AY1516 T2 Team Skulptors - Methodology & Technology

From Analytics Practicum
Jump to navigation Jump to search

Skulptors-Logo.png

Skulptors-HomeIcon.png   HOME Skulptors-AboutIcon.png   ABOUT US Skulptors-OverviewIcon.png   PROJECT OVERVIEW Skulptors-ProjMgmtIcon.png   PROJECT MANAGEMENT Skulptors-DocIcon.png   DOCUMENTATION
Summary Description Methodology & Technology Limitations & ROI


Methodology


The following methodology will be implemented to perform analysis on the past year data provided by our sponsor for the two companies. Before we begin with our analysis, the data needs to be thoroughly examined and prepared to ensure there is no possibility of garbage-in-garbage-out.

Data Preparation

Before going into elementary explorations of the data, data cleaning is to be conducted to remove irrelevant data that should not be included in our analysis. Some types of reason for exclusion includes:

  • Repetition – Double scanning happens many of a times in the company’s warehouse. As such, there can be repetition of rows in the past year data that may falsify our findings.
  • Missing data – if there are any rows of incomplete data, the row will be excluded.
  • Over-spilling – As our project focuses on inflow rate and outflow rate of the SKUs movement, we will exclude data there does not account for the start of the SKUs to the end of it.

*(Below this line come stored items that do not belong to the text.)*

/-- Store p_set as a target is stored (R235, R189): the answer. -/
def Dev.pSetWrite (d : Dev) (p : Nat) (v : F32) : Nat × Dev :=
  let lim := d.pSetLimits p
  let t := fclamp lim.1 lim.2 v
  let st := if !(feq t v) then stClamped
    else if flt (d.pStep p) (fabs (fsub t (d.getF Par.portPEff p))) then stRamping else stOk
  (st, d.putF Par.portPSet p t)

/-- burst_result codes (Table 10.4). -/
def burstCode (st : Nat) : Option Nat :=
  if st = stOk then some 1 else if st = stGrantPartial then some 2 else if st = stLength then some 3
  else if st = stBusy then some 4 else none

/-- Decide a burst request (R236), grant and start it (R237): the answer. -/
def Dev.burstRequest (d : Dev) (p : Nat) : Nat × Dev :=
  let d := d.setPort p { d.port p with reqDue := false, reqPrev := d.getF Par.portBurstReq p }
  let P := d.getF Par.portBurstP p
  let D := dof (d.getF Par.portBurstS p)
  let r := dof (d.getF Par.portBurstRate p)
  let pb := fmax f0 (d.getF Par.portPEff p)
  let Pd := dof P
  let pbd := dof pb
  let eta := dof (d.getF Par.portEtaDis p)
  let eb := ddiv (dadd (dadd (dmul Pd D) (ddiv (dmul Pd Pd) r)) (dmul pbd (dadd D (ddiv (dmul (dint 2) Pd) r)))) eta
  let av := d.eAvail p
  let D' := ddiv (dsub (dsub (dmul av eta) (ddiv (dmul Pd Pd) r)) (ddiv (dmul (dmul (dint 2) pbd) Pd) r)) (dadd Pd pbd)
  let (st, len) :=
    if d.get Par.portBurstState p ≠ 0 then (stBusy, d0)
    else if d.get Par.portState p ≠ psRun then (stBadState, d0)
    else if fle P f0 || flt (d.getF Par.portPDisMax p) (fadd P pb) then (stRange, d0)
    else if dle eb av then (stOk, D)
    else if dle (dof (d.getF Par.portBurstMinS p)) D' then (stGrantPartial, D')
    else (stLength, d0)
  let d := match burstCode st with
    | some c => d.put Par.portBurstResult p c
    | none => d
  if st = stOk ∨ st = stGrantPartial then
    let secs := dadd (ddiv (dmul (dint 2) Pd) r) len
    let beats := (dceil (ddiv (dmul secs (dint 400000000)) (dint d.beatTicks))).toNat
    let l := beats * d.beatTicks * 16
    let d := d.setPort p { d.port p with burstP := P, burstEl := 0, burstLen := l, burstDown := none, burstEnds := .completed,
                                         pBurst := f0 }
    (st, (d.put Par.portBurstState p 1).put Par.portBurstEnd p (d.beatStart + l))
  else (st, d)

/-- A burst whose power has returned to 0 ends with its result (R237, R238). -/
def Dev.burstEnd (d : Dev) (p : Nat) : Dev :=
  let x := d.port p
  if d.get Par.portBurstState p = 3 ∧ (x.burstDown.isSome ∨ x.burstLen ≤ x.burstEl) ∧ fle x.pBurst f0 then
    let d := d.put Par.portBurstState p 0
    let d := d.put Par.portBurstResult p (match x.burstEnds with | .completed => 5 | .aborted => 6 | .truncated => 7)
    d.setPort p { x with burstDone := some d.beatStart, burstDown := none }
  else d

/-- Decide a write of 1 to burst_abort (R238): LATE_ABORT with no burst in progress or its completion registered, else ABORTED and the ramp-down
starts. A burst that a truncation or an abort ramps down already goes on so, with the result it has (DESIGN CHOICE, log entry 73). -/
def Dev.burstAbort (d : Dev) (p : Nat) : Nat × Dev :=
  let x := d.port p
  if d.get Par.portBurstState p = 0 then (stLateAbort, d)
  else if x.burstEnds != .completed then (stAborted, d)
  else (stAborted, (d.setPort p { x with burstDown := some (x.burstEl, x.pBurst), burstEnds := .aborted }).put Par.portBurstState p 3)

/-- A trip input of a leg of the port is active (R240). -/
def Dev.portInputs (d : Dev) (p : Nat) : Bool := (d.portLegs p).any (fun n => d.legInputs n != 0)

/-- Judge a write of 1 to clear (R240). -/
def Dev.judgePortClear (d : Dev) (p : Nat) : Nat :=
  if d.get Par.portState p = psLocked then stBadState
  else if d.get Par.portState p = psFault ∧ (d.portInputs p ∨ (d.port p).tripTick = some (d.now / 16)) then stTripActive
  else stOk

/-- Judge a write of 1 to unlock (R240). -/
def Dev.judgePortUnlock (d : Dev) (p : Nat) : Nat :=
  if d.get Par.portState p ≠ psLocked then stOk
  else if d.portInputs p then stTripActive else if d.legsRun then stBadState else stOk

/-- Leave FAULT or LOCKED (R240): the legs leave TRIPPED, the port takes the state of R224 and a PV port is due. -/
def Dev.portRelease (d : Dev) (p from' : Nat) : Dev :=
  if d.get Par.portState p ≠ from' ∨ d.portInputs p then d
  else
    let run := d.legsRun && d.get Par.portTopology p != 0
    let d := d.portOff p
    let d := if run then d.portEnter p false else d
    let d := d.forL (d.portLegs p) (fun d n =>
      if d.get Par.legState n = lsTripped then
        let d := d.put Par.legTripCause n 0
        if d.get Par.portState p ≠ psOff then d.legEnter n .inputEdge (d.isPv p) else d.put Par.legState n lsOff
      else d)
    d

/-! ## Chopper legs (R242) -/

/-- Advance the resistor model of chopper leg `n` by one beat; in another role a leg has no limit (R243). -/
def Dev.chopperStep (d : Dev) (n : Nat) : Dev :=
  if d.legRole n ≠ 2 then
    (if d.isOn Par.legChopLimited n then (d.setLeg n { d.leg n with dutyLimit := none }).put Par.legChopLimited n 0 else d)
  else
    let g := d.get Par.legChopGrid n
    let vdc := dmul (dof (d.getF Par.gridVdcPu g)) (dof (d.getF Par.gridVdcNom g))
    let x := d.leg n
    let duty := if d.get Par.legState n = lsRun then dof x.duty else d0
    let r := dof (d.getF Par.legChopR n)
    let tau := dof (d.getF Par.legChopTau n)
    let t := secOf d.beatLen
    let heat := ddiv (ddiv (dmul (dmul vdc vdc) duty) r) (dint 1000)
    let e := dmax d0 (dadd x.energy (dmul (dsub heat (ddiv x.energy tau)) t))
    let emax := d.getF Par.legChopEMax n
    let on := flt f0 emax
    let was := d.isOn Par.legChopLimited n
    let lim := on && (if was then !(dlt e (dmul (drat 9 10) (dof emax))) else dle (dof emax) e)
    let cap := fofd (ddiv (dmul (dmul (ddiv (dof emax) tau) r) (dint 1000)) (dmul vdc vdc))
    let x := { x with energy := e, dutyLimit := if lim then some cap else none }
    let d := ((d.setLeg n x).putF Par.legChopEnergy n (fofd e)).put Par.legChopLimited n (b2n lim)
    if lim && !was then d.raise evChopOverload (oid 0x31 n) else d

end Sys2Proof.Machine
end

After the initial preparation, we will further develop and sort our data by investigating for potential groupings that can facilitate ease into performing our visualizations and analysis. This will also assist us in the development of our regression model to figure out what type of classification, A, B or C should we give to a specific SKU.

Control Chart
Skulptors-ControlSample.jpg
The control chart is a graph used to study how a process changes over time. Data are plotted in time order. A control chart always has a central line for the average, an upper line for the upper control limit and a lower line for the lower control limit. These lines are determined from historical data. By comparing current data to these lines, we can draw conclusions about whether the process variation is consistent (in control) or is unpredictable (out of control, affected by special causes of variation).
With respect to our project, these control charts will provide us with insights on whether certain movements of SKUs are out of control e.g. too little movements which results in wastage of space in the warehouse. It also simplifies the performance to be easily read by the human eye. Our sponsor emphasizes on sustainability of our solution, which will be further tackled by this in our dashboard.

Time series line chart
Skulptors-TimeseriesSample.jpg
A time series is a sequence of data points, typically consisting of successive measurements made over a time interval. With relation to the inbound and outbound rate visualization for different SKUs, the time series line graph will cater to this purpose.

Treemap
Skulptors-TreemapSample.jpg
A Treemap can convey our hierarchical data with 2 additional attributes via color and size, allowing us to dissect the relationship between the two. The size of each block represents the percentage of the warehouse utilized, and we can allow the user to fill in the colors with other indicators, such as the type of SKUs.


Technology


D3.js

D3.js is a Javascript library. As our client request for as low cost as possible, D3.js will be a good option. That is because it can work on websites. Thus, our client will be able to see the data visualization without paying and installing any software. Another benefit of D3.js is its flexibility. It allows control over the final result. D3.js will be used for the visualizations that was mentioned above.

JMP

JMP is developed by the JMP business unit of SAS Institute. It is the tool of choice for data explorers in every industry. We will be using JMP to perform Control Chart Analysis for the inbound and outbound rate so that we can classify the SKUs into the ABC.

SAS Enterprise Miner

SAS Enterprise Miner is a software developed by SAS Institute. We may be using SAS Enterprise Miner to perform other needed analysis.

Java & Bootstrap

Java will be used to develop the skeleton of the application while Bootstrap will be used to beautify the application. As our client wanted a sustainable analysis, we will need to do up a simple application whereby they can upload their data to be processed for analysis.

OpenShift

OpenShift is a product from Red Hat. It is an open-source platform as a service. It serves as a platform to launch our application for live deployment.